I raise this issue because the featured player in this story is one of my readers.


I first became aware of Betty’s existence sometime around 1968 or 69. By then, I was pretty well established as one of the crowd in Canavan Square. The two groups in the square, the rats (me and Peter, et al) and the collegiates (Charlie, Billy, et al) had by now melded into one (semi-collegiate) group that orbited around Rosie’s corner store.

Another group of guys, maybe 2-3 years younger than us, hung out on Buttonwood Street, a block east. Since they also frequented Rosie’s, we got to know each other well, and eventually the age barrier sort of fell away. We all often attended concerts, or just hung around drinking and acting stupid together.

At that time, Betty lived a half block up Mt. Vernon Street from Rosie’s and traveled through the neighborhood with her small group of high school girls. They were young and cute, and we flirted with them and they flirted back.

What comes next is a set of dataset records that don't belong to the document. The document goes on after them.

/-- The die of a stream's superblock that takes the next page: the one with the fewest pages programmed, the lowest first (R437). -/
def pageDie (s : State) (stream : Nat) : Option (Nat × Block) :=
  ((List.range 4).filterMap (fun d => (openOn s stream d).map (fun b => (d, b)))).foldl (fun best p =>
    match best with
    | none => some p
    | some q => if p.2.pages.length < q.2.pages.length then some p else best) none

/-- A mapped sector of a block: it wins under R436. Sectors of other namespaces count while their block stands (log 39). -/
def sectorValid (s : State) (x : Sector) : Bool :=
  if x.ns = 7 then (Tab.get s.fl.host x.lsa).any (fun h => h.writeSeq == x.writeSeq && h.copySeq == x.copySeq)
  else x.ns != 0 && x.ns != 0x80 && !x.pad

def blockSectors (b : Block) : List Sector := b.pages.flatMap id
def validIn (s : State) (b : Block) : List Sector := (blockSectors b).filter (sectorValid s)

/-- Sectors wait for a stream's pages. -/
def enqueue (stream : Nat) (l : List Sector) (s : State) : State := onFl (fun f => { f with queues := modAt f.queues stream (· ++ l) }) s

/-- A copy of a sector: it keeps WRITE_SEQ and draws COPY_SEQ (R435). -/
def copyOf (x : Sector) (s : State) : Sector × State :=
  let q := drawSeq s
  let data := if x.ns = 7 then ((Tab.get s.fl.host x.lsa).map (·.data)).getD [] else []
  ({ x with copy := true, copySeq := q.1, data := data }, q.2)

/-- The valid sectors of a block are copied into a stream. -/
def copyOut (stream : Nat) (b : Block) (s : State) : State :=
  (validIn s b).foldl (fun s x => let c := copyOf x s; enqueue stream [c.1] c.2) s

/-- Collection of a block: its valid sectors go to stream 2, and it is Deferred (R444). -/
def collectBlock (b : Block) (s : State) : State :=
  onBlock b.die b.num (fun x => { x with st := .deferred, emptied := s.fl.lastN }) (copyOut 2 b s)

/-! ### Pages (R436, R437) -/

/-- What a programmed sector does to the map (R436). -/
def mapSector (x : Sector) (s : State) : State :=
  if x.ns = 7 then
    let cur := Tab.get s.fl.host x.lsa
    let wins := if x.copy then cur.any (fun h => h.writeSeq == x.writeSeq && h.copySeq < x.copySeq)
      else cur.all (fun h => h.writeSeq ≤ x.writeSeq)
    if wins then onFl (fun f => { f with host := Tab.set f.host x.lsa { writeSeq := x.writeSeq, copySeq := x.copySeq, data := x.data } }) s else s
  else if x.ns = 0x80 then
    let covered := fun (p : Nat × HostSector) =>
      p.2.writeSeq < x.writeSeq && x.ranges.any (fun r => r.1 == 7 && r.2.1 ≤ p.1 && p.1 < r.2.1 + r.2.2)
    onFl (fun f => { f with host := f.host.filter (fun p => !covered p) }) s
  else s

/-- A host command whose last sector is programmed completes. -/
def noteProgrammed (q : Nat) (s : State) : State :=
  let s := onFl (fun f => { f with hostWrites := f.hostWrites.map (fun w => { w with left := w.left.filter (· != q) }) }) s
  let done := s.fl.hostWrites.filter (fun w => w.left.isEmpty)
  done.foldl (fun s w => finishOk w.desc w.result s) (onFl (fun f => { f with hostWrites := f.hostWrites.filter (fun w => !w.left.isEmpty) }) s)

/-- The tags that stay on the page: the data of HOSTNS is in the map. -/
def asTag (x : Sector) : Sector := { x with data := [] }

/-- A sector of the module's own data in a namespace, with no content here. -/
def ownSector (ns q : Nat) (pad : Bool) : Sector :=
  { lsa := 0, ns := ns, pad := pad, copy := false, writeSeq := q, copySeq := 0, data := [], ranges := [] }

/-- The four sectors of the next page: those that wait, and else the stream's own; none: nothing is to be programmed. -/
def nextPage (stream : Nat) (s : State) : List Sector × State :=
  let l := (s.fl.queues.getD stream []).take 4
  let s := onFl (fun f => { f with queues := modAt f.queues stream (·.drop 4) }) s
  let ns := if stream = 0 then 1 else if stream = 1 then 3 else 2
  let own := if stream = 0 then s.jr.commit.isSome else if stream = 1 then true else s.fl.running.isSome
  if l.isEmpty then
    if own then
      let q := drawSeq s
      (List.replicate 4 (ownSector ns q.1 false), q.2)
    else ([], s)
  else (l ++ List.replicate (4 - l.length) (ownSector 0 0 true), s)

/-- A block whose page 126 is programmed closes; the superblock's parity goes once all of it is closed and read back (R437). -/
def closeFull (stream : Nat) (s : State) : State :=
  let s := onFl (fun f =>
    { f with blocks := f.blocks.map (fun b => if b.st == .open_ && b.stream == stream && dataPages ≤ b.pages.length then { b with st := .closed } else b) }) s
  if (List.range 4).all (fun d => (openOn s stream d).isNone) then onFl (fun f => { f with parity := f.parity.filter (fun p => p.1 != stream) }) s else s

/-- The stripe's parity page follows its four data pages (R437). -/
def noteParity (stream stripe : Nat) (s : State) : State :=
  let full := (List.range 4).all (fun d => (openOn s stream d).any (fun b => stripe < b.pages.length))
  if full && !s.fl.parity.contains (stream, stripe) then onFl (fun f => { f with parity := f.parity ++ [(stream, stripe)] }) s else s

/-- FLASH_PAGE_PROGRAM (R437). -/
def execFlashPageProgram (stream : Nat) (s : State) : Out :=
  .next <|
    if 3 ≤ stream || !isUp s 3 || s.fl.mount = 0 || s.fl.readOnly then s
    else
      let opened := (List.range 4).foldl (fun s d => openBlock stream d s) s
      match pageDie opened stream with
      | none => s
      | some (die, b) =>
        let p := nextPage stream opened
        if p.1.isEmpty then s
        else
          let s := onBlock die b.num (fun x => { x with pages := x.pages ++ [p.1.map asTag] }) p.2
          let s := onFl (fun f => { f with cpBytes := f.cpBytes + 16384 }) s
          let s := p.1.foldl (fun s x => if x.pad then s else noteProgrammed x.writeSeq (mapSector x s)) s
          closeFull stream (noteParity stream b.pages.length s)

/-! ### The start of a commit (R32, R507) -/

/-- The JOURNAL block whose commit was cut: its valid pages go to a new block, and it is released and erased later, not retired (R446, R507). -/
def leaveCutBlock (s : State) : State :=
  match pageDie s 0 with
  | none => s
  | some (_, b) => onBlock b.die b.num (fun x => { x with st := .deferred, emptied := s.fl.lastN }) (copyOut 0 b s)

/-- GROUP_COMMIT_START (R32): every record appended since the last start; a commit that was cut is programmed again first, in a new block (R507). -/
def execGroupCommitStart (s : State) : Out :=
  .next <|
    if !isUp s 3 || s.fl.readOnly || s.jr.commit.isSome then s
    else
      let s := toCommit s
      match s.jr.cut with
      | some c => onJr (fun j => { j with commit := some c, cut := none }) (leaveCutBlock s)
      | none => onJr (fun j => { j with commit := some j.open_, open_ := [], startAt := some s.now }) s

/-! ### Checkpoints (R439, R440, R444) -/

/-- A checkpoint starts: the structures are frozen (R439). -/
def startCheckpoint (desc : Option Nat) (s : State) : State :=
  let n := s.fl.lastN + 1
  let hidden := s.jr.waits.filterMap (fun w => match w.2 with
    | .quarVisible q => some q
    | _ => none)
  let root : Root := { n := n, j := lastSeq s, s := s.fl.seq - 1, image := { soonDb s with quars := s.db.quars ++ hidden }, good := true, copyGood := true }
  onFl (fun f => { f with running := some (root, desc), lastN := n, cpAt := some s.now, cpBytes := 0, cpJournal := 0 }) s

def checkpointDue (s : State) : Bool :=
  s.fl.cpAt.isNone || 4 * 2 ^ 30 ≤ s.fl.cpBytes || 768 * 2 ^ 20 ≤ s.fl.cpJournal ||
  (List.range 4).any (fun d => freeCount s d ≤ 64)

def mayCheckpoint (s : State) : Bool := isUp s 3 && s.fl.mount != 0 && !s.fl.readOnly && s.fl.running.isNone

/-- CHECKPOINT_START. -/
def execCheckpointStart (s : State) : Out :=
  .next <|
    if !mayCheckpoint s then s
    else
      startCheckpoint none (if checkpointDue s then s else match s.fl.cpAt with
        | some t => passTo (t + 60 * secNs) s
        | none => s)

/-- A block is erased and goes to the tail of its die's free list (R444, R448). -/
def eraseBlock (b : Block) (s : State) : State :=
  onFl (fun f =>
    { f with blocks := f.blocks.filter (fun x => !(x.die == b.die && x.num == b.num))
             free := modAt f.free b.die (· ++ [(b.num, b.erases + 1)]) }) s

/-- Blocks that no kept root needs: Deferred ones emptied before the older root, and journal blocks whose last record is older (R440). -/
def releasable (s : State) (b : Block) : Bool :=
  match s.fl.roots with
  | [_, old] =>
    (b.st == .deferred && b.emptied < old.n) ||
      (b.st == .closed && b.stream == 0 && (blockSectors b).all (fun x => x.writeSeq ≤ old.s))
  | _ => false

def releaseBlocks (s : State) : State := (s.fl.blocks.filter (releasable s)).foldl (fun s b => eraseBlock b s) s

/-- JOURNAL keeps what the older root's replay needs: the records after it, and the postings that step 14 had not taken. -/
def trimJournal (s : State) : State :=
  match s.fl.roots with
  | [_, old] => onJr (fun j => { j with flash := j.flash.filter (fun r => min old.j old.image.folded < r.seq) }) s
  | _ => s

/-- CHECKPOINT_DONE (R440): the root is programmed, once JOURNAL holds every record that the image shows. -/
def execCheckpointDone (s : State) : Out :=
  .next <|
    match s.fl.running with
    | none => s
    | some (root, desc) =>
      if !isUp s 3 || s.fl.readOnly || s.jr.programmed < root.j then s
      else
        let s := statFl 6 (onFl (fun f => { f with running := none, roots := (root :: f.roots).take 2 }) s)
        let s := releaseBlocks (trimJournal s)
        let s := onImg (fun i => { i with crit := bumpAt i.crit 2 }) s
        match desc with
        | some d => finishOk d (toLE 4 root.n) s
        | none => s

Betty, Maryann and Susan (to us: The Polish Girls) seemed inseparable and they were often accompanied by Pauline and Jane. They would pass by and say Hi, and head right down the street to the younger guys.

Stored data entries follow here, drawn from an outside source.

-- ==== Sys2Proof/Machine/Profile.lean ====
section
/-! DEFINITION. The meter profile's body: its fields, and the checks that PROFILE_SET makes of them (R147, R186, R199, R200, R220,
R252, R268). -/
namespace Sys2Proof.Machine
open Sys2Proof

/-! General part (R147). -/
def pfMedium (b : Bytes) : Nat := u8 b 2
def pfQuantities (b : Bytes) : Nat := u8 b 3
def pfAgeLimit (b : Bytes) : Nat := u32 b 4
def pfLinks (b : Bytes) : Nat := u8 b 8
def pfHyst (b : Bytes) : Nat := u8 b 9
def pfHold (b : Bytes) : Nat := u16 b 10
def pfWake (b : Bytes) : Nat := u32 b 12

/-! Validation block (R186). -/
def pfAction (b : Bytes) (k : Nat) : Nat := bits (u16 b 64) (2 * k + 1) (2 * k)
def pfStatusMask (b : Bytes) : Nat := u16 b 66
/-- GAP_LIMIT in seconds; 0 means 3 × WAKE_PERIOD. -/
def pfGapLimit (b : Bytes) : Nat := if u32 b 68 = 0 then 3 * pfWake b else u32 b 68
def pfFutureLimit (b : Bytes) : Nat := u16 b 72
def pfPtMargin (b : Bytes) : Nat := u16 b 74
def pfPtMode (b : Bytes) : Nat := u8 b 76

/-- An element rule (R186). -/
structure Rule where
  kind : Nat
  exp : Int
  digits : Nat
  rateMax : Nat
  min : Int
  max : Int
  deriving DecidableEq, Repr

def pfRule (b : Bytes) (i : Nat) : Rule :=
  let o := 80 + 24 * i
  { kind := u8 b o, exp := i8 b (o + 1), digits := u8 b (o + 2), rateMax := u32 b (o + 4), min := i64 b (o + 8),
    max := i64 b (o + 16) }

def pfRules (b : Bytes) : List Rule := (List.range 8).map (pfRule b)
/-- The used rules with their positions. -/
def pfUsed (b : Bytes) : List (Nat × Rule) := ((List.range 8).map (fun i => (i, pfRule b i))).filter (fun p => p.2.kind != 0)

def isTotaliser (kind : Nat) : Bool := kind == 1 || kind == 2 || kind == 3
def isKind (kind : Nat) : Bool := isTotaliser kind || kind == 0x10 || kind == 0x11 || kind == 0x12 || kind == 0x13 || kind == 0x20 || kind == 0x21

/-! Conversion block (R199). -/
def pfMethod (b : Bytes) : Nat := u8 b 272
def pfStateSrc (b : Bytes) : Nat := u8 b 273
def pfBasis (b : Bytes) : Nat := u8 b 274
def pfPtAvg (b : Bytes) : Bool := bit (u8 b 275) 0
def pfMassSide (b : Bytes) : Bool := bit (u8 b 275) 1
def pfVirial (b : Bytes) : Nat := u8 b 276
def pfFixedP (b : Bytes) : F64 := f64 b 280
def pfFixedT (b : Bytes) : F64 := f64 b 288
def pfRefP (b : Bytes) : F64 := f64 b 296
def pfRefT (b : Bytes) : F64 := f64 b 304
def pfMolar (b : Bytes) : F64 := f64 b 312
def pfOut (b : Bytes) (q : Nat) : Nat := u8 b (320 + q) / 16
def pfOutPos (b : Bytes) (q : Nat) : Nat := u8 b (320 + q) % 16

/-! Register block (R220). -/
def pfE (b : Bytes) (q : Nat) : Int := i8 b (400 + q)
def pfDigits (b : Bytes) (q : Nat) : Nat := u8 b (404 + q)
/-- DEMAND_Q; none: no demand. -/
def pfDemandQ (b : Bytes) : Option Nat := if u8 b 408 = 255 then none else some (u8 b 408)
def pfDemandLen (b : Bytes) : Nat := u8 b 409
def pfSubLen (b : Bytes) : Nat := u8 b 410
def pfSubCount (b : Bytes) : Nat := u8 b 411
def pfBillCal (b : Bytes) : Nat := u8 b 412

/-! Prepayment block (R252). -/
def pfPrepayAllowed (b : Bytes) : Bool := bit (u8 b 448) 0
def pfFriendly (b : Bytes) : Bool := bit (u8 b 448) 1
def pfPriceQ (b : Bytes) : Nat := u8 b 449
def pfRetryTime (b : Bytes) : Nat := u16 b 450
def pfArmMin (b : Bytes) : Nat := u32 b 452
def pfAllow (b : Bytes) (level : Nat) : Nat := if level = 0 then 0 else u32 b (452 + 4 * level)
def pfRate (b : Bytes) (k : Nat) : Nat := u32 b (472 + 4 * k)

/-! Accuracy and indicator block (R268): a field of value 0 selects its default. -/
def orDefault (v d : Nat) : Nat := if v = 0 then d else v
def pfRelPpm (b : Bytes) (q : Nat) : Nat := orDefault (u32 b (544 + 4 * q)) 20000
def pfFloor (b : Bytes) (q : Nat) : Nat := orDefault (u32 b (560 + 4 * q)) 1
def pfIndMask (b : Bytes) : Nat := orDefault (u16 b 576) 0xFF
def pfFpLimit (b : Bytes) : Nat := orDefault (u8 b 578) 24
def pfFpConfirm (b : Bytes) : Nat := orDefault (u8 b 579) 3
def pfTimingLimit (b : Bytes) : Nat := orDefault (u16 b 580) 200
def pfPhaseConfMin (b : Bytes) : Nat := orDefault (u8 b 582) 192
def pfPhaseConfirm (b : Bytes) : Nat := orDefault (u8 b 583) 3
def pfRssiShift (b : Bytes) : Nat := orDefault (u8 b 584) 10
def pfCfoShift (b : Bytes) : Nat := orDefault (u8 b 585) 20
def pfRadioConfirm (b : Bytes) : Nat := orDefault (u8 b 586) 3
def pfReplayInd (b : Bytes) : Nat := orDefault (u8 b 587) 3
def pfZeroRun (b : Bytes) : Nat := orDefault (u16 b 588) 96
def pfSkewLimit (b : Bytes) : Nat := orDefault (u16 b 590) 2000
def pfSkewConfirm (b : Bytes) : Nat := orDefault (u8 b 592) 3

/-! Checks. Each gives the offsets of the bytes in fault; PROFILE_SET reports the lowest (R200). Which byte stands for a fault of
several fields: log 17. -/

def faultIf (c : Bool) (o : Nat) : List Nat := if c then [o] else []
/-- Bytes of a reserved range that are not zero. -/
def nonZeroIn (b : Bytes) (o n : Nat) : List Nat := ((List.range n).map (o + ·)).filter (fun k => u8 b k != 0)

def lengths60 : List Nat := [1, 2, 3, 4, 5, 6, 10, 12, 15, 20, 30, 60]
def lengths15 : List Nat := [1, 2, 3, 4, 5, 6, 10, 12, 15]

/-- Fields of R147. -/
def pfFaultGeneral (id : Nat) (b : Bytes) : List Nat :=
  faultIf (u16 b 0 != id) 0 ++ faultIf (pfMedium b > 6) 2 ++ faultIf (!(([1, 2, 4] : List Nat).contains (pfQuantities b))) 3 ++
  faultIf (pfAgeLimit b != 0 && (pfAgeLimit b < 60 || pfAgeLimit b > 31536000)) 4 ++ faultIf (pfHyst b > 30) 9 ++ nonZeroIn b 16 48

def hasRule (b : Bytes) (kind : Nat) : Bool := (pfRules b).any (fun r => r.kind == kind)

/-- Fields of one element rule (R186). -/
def pfFaultRule (b : Bytes) (i : Nat) : List Nat :=
  let o := 80 + 24 * i
  let r := pfRule b i
  if r.kind = 0 then nonZeroIn b o 24
  else
    faultIf (!isKind r.kind) o ++ faultIf (r.exp < -12 || 6 < r.exp) (o + 1) ++
    faultIf (if isTotaliser r.kind then r.digits != 0 && (r.digits < 6 || 15 < r.digits) else r.digits != 0) (o + 2) ++
    nonZeroIn b (o + 3) 1

/-- The validation block (R186). -/
def pfFaultValidation (b : Bytes) : List Nat :=
  (List.range 8).flatMap (fun k => faultIf (pfAction b k == 3 || (k == 4 && pfAction b k == 1)) (64 + k / 4)) ++
  faultIf (bit (pfStatusMask b) 7) 66 ++
  faultIf (pfPtMode b ≥ 3 || (pfPtMode b != 0 && (!hasRule b 0x10 || !hasRule b 0x11))) 76 ++ nonZeroIn b 77 3 ++
  (List.range 8).flatMap (pfFaultRule b)

def badState (lo hi x : F64) : Bool := !(fLe lo x && fLe x hi)
/-- p outside 0.05–10 MPa, T outside 273.15–873.15 K, or not finite (R200, R211). -/
def badP (x : F64) : Bool := badState (fDec 5 (-2)) (fOfNat 10) x
def badT (x : F64) : Bool := badState (fDec 27315 (-2)) (fDec 87315 (-2)) x

/-- The KIND of the converted totaliser by the rules: 1, 2 or none (R196). -/
def pfConverted (b : Bytes) : Option Nat := if hasRule b 1 then some 1 else if hasRule b 2 then some 2 else none

def pfOuts (b : Bytes) : List Nat := (List.range (min 4 (pfQuantities b))).map (pfOut b)

/-- METHOD 3 uses MOLAR_MASS (R200, R210). -/
def pfUsesMolar (b : Bytes) : Bool :=
  pfMethod b == 3 &&
    ((pfConverted b == some 2 && ((pfOuts b).contains 3 || (pfOuts b).contains 4)) || (pfConverted b == some 1 && (pfOuts b).contains 1))

def methodSuits (m medium : Nat) : Bool :=
  match m with
  | 0 => true
  | 1 => medium == 1
  | 2 => medium == 0 || medium == 2 || medium == 3
  | 3 => medium == 4 || medium == 5
  | _ => false

def outAllowed (m src : Nat) : Bool :=
  match src with
  | 0 => true
  | 1 => m == 1 || m == 2 || m == 3
  | 2 => m == 1 || m == 2
  | 3 => m == 1 || m == 2 || m == 3
  | 4 => m == 3
  | 5 => true
  | _ => false

/-- One OUT byte (R198, R200). -/
def pfFaultOut (b : Bytes) (q : Nat) : List Nat :=
  let src := pfOut b q
  let pos := pfOutPos b q
  faultIf (if pfQuantities b ≤ q then u8 b (320 + q) != 0
    else !outAllowed (pfMethod b) src || (if src == 5 then 8 ≤ pos || !isTotaliser (pfRule b pos).kind else pos != 0)) (320 + q)

/-- The conversion block (R199, R200). `loaded`: virial tables that have been loaded. -/
def pfFaultConversion (loaded : Nat → Bool) (b : Bytes) : List Nat :=
  let m := pfMethod b
  let ss := pfStateSrc b
  let bs := pfBasis b
  let thermo := m == 1 || m == 2
  let state := thermo || m == 3
  let ref := (thermo && bs == 1) || m == 3
  faultIf (!methodSuits m (pfMedium b)) 272 ++
  faultIf (state && (ss > 4 || (m == 3 && (ss == 1 || ss == 2)))) 273 ++
  faultIf (state && (((ss == 0 || ss == 1) && !hasRule b 0x10) || ((ss == 0 || ss == 2 || ss == 3) && !hasRule b 0x11))) 273 ++
  faultIf (thermo && (bs > 2 || (m == 1 && bs == 2))) 274 ++ faultIf (thermo && bs == 2 && !hasRule b 0x12) 274 ++
  faultIf (u8 b 275 > 3) 275 ++ faultIf (m == 3 && (pfVirial b > 15 || !loaded (pfVirial b))) 276 ++ nonZeroIn b 277 3 ++
  faultIf (state && (ss == 3 || ss == 4) && badP (pfFixedP b)) 280 ++ faultIf (state && ss == 4 && badT (pfFixedT b)) 288 ++
  faultIf (ref && badP (pfRefP b)) 296 ++ faultIf (ref && badT (pfRefT b)) 304 ++
  faultIf (thermo && bs == 1 && !badP (pfRefP b) && !badT (pfRefT b) && !fLt (pfRefT b) (ifTs (pfRefP b))) 296 ++
  faultIf (m == 3 && pfMedium b == 4 && pfRefP b != fDec 1 (-1)) 296 ++
  faultIf (m == 3 && pfMedium b == 4 && pfRefT b != fDec 29315 (-2)) 304 ++
  faultIf (pfUsesMolar b && !(fFinite (pfMolar b) && fLt fZero (pfMolar b))) 312 ++
  (List.range 4).flatMap (pfFaultOut b) ++ nonZeroIn b 324 76

/-- The register block (R220). -/
def pfFaultRegister (b : Bytes) : List Nat :=
  let n := pfQuantities b
  (List.range 4).flatMap (fun q =>
    faultIf (if q < n then pfE b q < -12 || 12 < pfE b q else u8 b (400 + q) != 0) (400 + q) ++
    faultIf (if q < n then pfDigits b q < 6 || 15 < pfDigits b q else u8 b (404 + q) != 0) (404 + q)) ++
  (match pfDemandQ b with
    | none => []
    | some q => faultIf (n ≤ q) 408 ++ faultIf (!lengths60.contains (pfDemandLen b)) 409) ++
  faultIf (if n == 4 then !lengths15.contains (pfSubLen b) else pfSubLen b != 0) 410 ++
  faultIf (if n == 4 then pfSubCount b < 1 || 15 < pfSubCount b else pfSubCount b != 0) 411 ++
  faultIf (pfBillCal b > 3) 412 ++ nonZeroIn b 413 35

/-- The prepayment block (R252). -/
def pfFaultPrepay (b : Bytes) : List Nat :=
  faultIf (u8 b 448 > 3) 448 ++ faultIf (pfPriceQ b > 1) 449 ++ faultIf (pfRetryTime b < 60) 450 ++ nonZeroIn b 468 4 ++ nonZeroIn b 536 8

def outside (v lo hi : Nat) : Bool := v != 0 && (v < lo || hi < v)

/-- The accuracy and indicator block (R268). -/
def pfFaultAccuracy (b : Bytes) : List Nat :=
  (List.range 4).flatMap (fun q => faultIf (outside (u32 b (544 + 4 * q)) 1 1000000) (544 + 4 * q)) ++
  nonZeroIn b 577 1 ++ faultIf (outside (u8 b 578) 4 200) 578 ++ faultIf (outside (u8 b 579) 1 15) 579 ++
  faultIf (outside (u16 b 580) 10 5000) 580 ++ faultIf (outside (u8 b 583) 1 15) 583 ++ faultIf (outside (u8 b 584) 3 40) 584 ++
  faultIf (outside (u8 b 585) 5 100) 585 ++ faultIf (outside (u8 b 586) 1 15) 586 ++ faultIf (outside (u16 b 590) 10 60000) 590 ++
  faultIf (outside (u8 b 592) 1 15) 592 ++ nonZeroIn b 593 431

/-- All faults of a profile's body. -/
def pfFaults (id : Nat) (loaded : Nat → Bool) (b : Bytes) : List Nat :=
  pfFaultGeneral id b ++ pfFaultValidation b ++ pfFaultConversion loaded b ++ pfFaultRegister b ++ pfFaultPrepay b ++ pfFaultAccuracy b

/-- The lowest byte offset in fault; none: the body is accepted. -/
def profileFault (id : Nat) (loaded : Nat → Bool) (b : Bytes) : Option Nat := (pfFaults id loaded b).min?

end Sys2Proof.Machine
end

One of those guys was Tommy, Betty’s boyfriend.

Tommy was a good guy, everybody’s friend. He had an unkempt mop of dark curly hair, the thickest glasses imaginable, an abundance of charm, and girls loved him. We used to shake our heads at all the girls who would fall for the homely bastard. But most of us would go to bat for him in a pinch. He was a good guy.

I found out his secret with the girls, eventually. One after another, a series of cuties would undertake to “save” Tommy from himself. He had a taste for the bottle from an early age. But being such a happy, entertaining drunk, the guys on the corner were always happy to see him, and the girls lined up to try to change him into proper boyfriend material. Betty was the latest.

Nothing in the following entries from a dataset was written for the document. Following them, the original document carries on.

/-- A subinterval closes into the ring, and the window's demand is formed (R232). -/
def closeSub (d : DemandSet) (m : Marks) (p : Cut × Int) (r : Cust) : Cust :=
  let fl := orNat r.subOpenFlags (fixBits (cutPartial d p.1) p.1.split m.est m.invalid m.single)
  let h := if r.subFilled = 0 then 0 else (r.subHead + 1) % 15
  let r := { r with subAcc := setAt r.subAcc h (r.subOpen + p.2), subFlags := setAt r.subFlags h fl, subHead := h
                    subFilled := min 15 (r.subFilled + 1), subOpen := 0, subOpenFlags := 0 }
  if r.subFilled < d.subCount then r
  else
    let ks := (List.range d.subCount).map (ringBack h)
    let dem := ratHalfEven ((ks.map (fun k => r.subAcc.getD k 0)).sum * 3600) ((d.subCount : Int) * d.subLen).toNat
    if r.slideMd < dem then
      { r with slideMd := dem, slideMdTime := p.1.stop.toNat, slideMdFlags := (ks.map (fun k => r.subFlags.getD k 0)).foldl orNat 0 }
    else r

/-- A minute closes: its entry (R246), and the record with the next minute open. -/
def closeMinute (d : DemandSet) (m : Marks) (c : Cut) (parts : List Int) (r : Cust) : Cust × Minute :=
  let fl := orNat r.minFlags (minBits m.est c.split (cutPartial d c) m.late m.invalid m.unknown m.single m.roll)
  let qs := (List.range 4).map (fun q => r.minAcc.getD q 0 + parts.getD q 0)
  ({ r with minAcc := [0, 0, 0, 0], minFlags := 0 },
    { minute := ((c.start + d.off) / 60).toNat, tariff := (periodAt d.timeline (c.stop * unitsPerSec)).1, flags := fl, q := qs })

/-- The fixed interval after a posting of n: the record, splits and late parts. -/
def custFix (d : DemandSet) (m : Marks) (runs : List (Int × Int)) (lateTo : Option Int) (n : Int) (r : Cust) : Cust × Nat × Nat :=
  let sh := sharesOf d.off d.len runs r.fixStart lateTo n
  let (r, k) := sh.closed.foldl (fun (a : Cust × Nat) p => let b := closeFix d m p a.1; (b.1, a.2 + b.2)) (r, 0)
  ({ r with fixStart := sh.opened.start.toNat, fixAcc := r.fixAcc + sh.rest
            fixFlags := orNat r.fixFlags (fixBits false sh.opened.split m.est false m.single) }, k, sh.lateParts)

def custSub (d : DemandSet) (m : Marks) (runs : List (Int × Int)) (lateTo : Option Int) (n : Int) (r : Cust) : Cust :=
  if d.subLen = 0 then r
  else
    let sh := sharesOf d.off d.subLen runs r.subStart lateTo n
    let r := sh.closed.foldl (fun r p => closeSub d m p r) r
    { r with subStart := sh.opened.start.toNat, subOpen := r.subOpen + sh.rest
             subOpenFlags := orNat r.subOpenFlags (fixBits false sh.opened.split m.est false m.single) }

Tommy lived in Quincy, and by summer of 1969, I did too. I got my driver’s license at nineteen, because of the move, and started driving Tommy home nights in my 62 Valiant.

He was always loaded and needed the ride. Usually buzzing a bit myself, we would laugh and joke all the way to his house in Wollaston, and then I’d go another ten minutes to the Point, where I lived.

I heard a lot about Betty from my inebriated passenger. She and her Mom were so invested in this guy that they would sometimes call his house in the morning to be sure he awoke for school. In a just world, his NQHS diploma should have been signed by Betty and her Mom. But he knew they were trying to save him, and he never had a bad thing to say about them that I remember.

Eventually, he started asking me to pick him up at Betty’s house where Betty and I would haul him to the car. Those were some of the earliest conversations she and I had.

At some point, they broke up and The Polish Girls™ began to linger at the corner and talk to us. I chatted Betty up a few times and she was cute and friendly.

Her friend Susan started seeing my friend Steve, and one day I was told by him that “You’re going to see Ryan’s Daughter with us in town. Betty likes you and Susan says you have to go.” I did, and we sat together, and it was fun.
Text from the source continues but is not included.